This should really have been the same code as in the case of full vectors. In the longer version, there is first the vector compare element, then three unpacks to make the SETCC result legal, then a truncation (which gets the original vector back). Then, the second problem I have found is also highlighted here: after the truncation (vperm) there is an inreg sign extension of i1 (vector element shift left + artim. shift right). This is also completely unnecessary, due to the defined boolean contents of the target.

I have tried to tackle these two problems, and while not being sure of exactly how this should be done, the first attempt here at least achieves the right optimizations in simple tests for all these cases.
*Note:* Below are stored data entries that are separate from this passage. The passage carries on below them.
/-- Microwords run until the routine ends, traps, waits, pauses because the core chooses another thread (R221, R224), is about to
run its thirty-third without a yield point, or the fuel is spent; it keeps its context in the last four cases. -/
def Mach.microRun : Nat → Mach → Tid → Ctx → Mach
  | 0, m, _, _ => m
  | n + 1, m, t, c =>
    if 32 ≤ c.ran then m
    else
      match m.microStep t c with
      | (m, .run c) => if m.outranked t then m else microRun n m t c
      | (m, .hold) => m
      | (m, .gone) => m

/-- The microwords of one command at most; MICRO_RESUME goes on from there. -/
def microFuel : Nat := 256

/-- A context taken for a routine (R224, R225), and the routine run; the thread stalls while the context is another's. -/
def Mach.startCtx (m : Mach) (t : Tid) (syl : Nonet) (h : Shadow) : Mach :=
  let c : Ctx := ⟨t, syl, h, 0, false, 0, false⟩
  if m.ctxBusy t then m.stall t .context
  else
    (m.updCore (Tid.coreNo t) fun k => if m.usesReserved t then { k with reserved := some c } else { k with main := some c }).microRun
      microFuel t c

/-- The syllable at a code address of the thread's image, as the keep store holds it. -/
def Mach.syllable (m : Mach) (t : Tid) : Nonet :=
  m.rd1 (.keep (imageBase (codeKind t) (m.slotOf t) + (m.thr t).p.toNat))

/-- A routine that a shadow holds taken up again through the resumption routine: a built-in operation at its element, any other in
its context (R264, R297, R308). -/
def Mach.resumeShadow (m : Mach) (t : Tid) (h : Shadow) : Mach :=
  let entry := if h.cust then 0 else h.mpc.toNat
  if (m.core (Tid.coreNo t)).fetchBad 0x0C0 then m.select t fun m => m.microParity t
  else
    match entry with
    | 0x080 => m.select t fun m => m.withSave t fun m => m
    | 0x100 => m.stmOp t
    | 0x140 => m.ldmOp t
    | 0x180 => m.tallyBlock t false
    | 0x1C0 => m.tallyBlock t true
    | 0x200 => m.shovOp t false
    | 0x240 => m.shovOp t true
    | 0x280 => m.unshovOp t
    | _ => m.select t fun m =>
      if m.ctxBusy t then m.stall t .context else (m.endProgress t).startCtx t (m.syllable t) h

/-- A routine that holds its context goes on: `trest` at its word, any other at its microword. -/
def Mach.resumeCtx (m : Mach) (t : Tid) (c : Ctx) : Mach :=
  let m := m.updCore (Tid.coreNo t) fun c => { c with last := BitVec.ofNat 3 (Tid.num t) }
  if !c.sh.cust && c.sh.mpc == tallyEntry true then m.tallyRun t false true c.sh else m.microRun microFuel t c

/-! ## Rows -/

/-- CUSTOMER_SLOT (R214, R311): a thread that holds a paused customer routine takes it up again. -/
def execCustomerSlot (t : Tid) (j : BitVec 5) (s : State) : Host.Outcome State Fault Refusal :=
  onThread t s fun m => m.select t fun m =>
    let x := m.thr t
    let k := Tid.coreNo t
    let d0 := m.ru .wlDt k (2 * j.toNat)
    let d1 := m.ru .wlDt k (2 * j.toNat + 1)
    let syl := 0x140 + j.toNat
    match x.shadow.filter fun h => h.cust with
    | some h => m.resumeShadow t h
    | none =>
      if !bit d0 17 then m.illegal t syl
      else if bit d0 16 && !x.helm then m.privTrap t syl
      else
        match x.stackErr (dEff (fld d1 5 3) (fld d1 2 0)) with
        | some i => m.stackFault t i
        | none =>
          let floor := x.bank.ds.length - fld d1 5 3
          (m.updThr t fun x => { x with np := none }).startCtx t (BitVec.ofNat 9 syl)
            ⟨0, 0, 0, 0, false, false, false, [], BitVec.ofNat 11 (0x700 + fld d0 7 0), BitVec.ofNat 3 (fld d1 2 0), true,
              BitVec.ofNat 5 floor⟩

/-- MICRO_RESUME (R224, R308): the routine of a shadow, or one that paused in its context. -/
def execMicroResume (t : Tid) (s : State) : Host.Outcome State Fault Refusal :=
  onThread t s fun m =>
    let x := m.thr t
    match m.ctxOf t with
    | some c => if m.coreRuns t && !x.halted && !x.faulted && !m.outranked t then m.resumeCtx t c else m
    | none =>
      match x.shadow with
      | some h => m.resumeShadow t h
      | none => m

/-- YIELD_WATCHDOG (R309): the thirty-third microword is not run; the context is discarded. -/
def execYieldWatchdog (t : Tid) (s : State) : Host.Outcome State Fault Refusal :=
  onThread t s fun m =>
    match m.ctxOf t with
    | some c => if 32 ≤ c.ran then ((m.freeCtx t).wubit .wlStat (Tid.coreNo t) 16 true).mcheck t 2 0 else m
    | none => m

end Sys2Proof.Machine
end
For the extensions / truncations back and forth produced by the type legalizer, I saw three alternatives.

  1. Try to improve the legalizer to not do this. I thought this seemed bad because we probably don't want any optimizations happening in a legalize phase, right? That would however be simpler than trying to detect the cases during DAGCombiner.
  2. Add code to handle this in DAGCombiner.
  3. Do a custom lowering for the SystemZ target. It seems other targets do this, and perhaps this is what is expected?

I tried first to experiment with the DAGCombiner::visitVSELECT() method. It was not as simple as one would have hoped to detect these cases. I am not sure at all if this code is acceptable. For instance, can it be assumed that a BUILD_VECTOR used by VSELECT is always using the "normal" elements order from the vector(s) produced by SETCC(s)? Or should this (and other things) be verified?

For the second problem, of the unneeded sign extension, I added a handling for this in DAGCombiner::visitSIGN_EXTEND_INREG(). I am with this code saying that it is always true that a vector of i1's is always correct if the boolean contents is ZeroOrNegativeOneBooleanContent. So there is never a need to fix this up with a sign extension from i1. I am however neither sure here if i1 really can be treated like this. It makes sense in the examples I have worked with.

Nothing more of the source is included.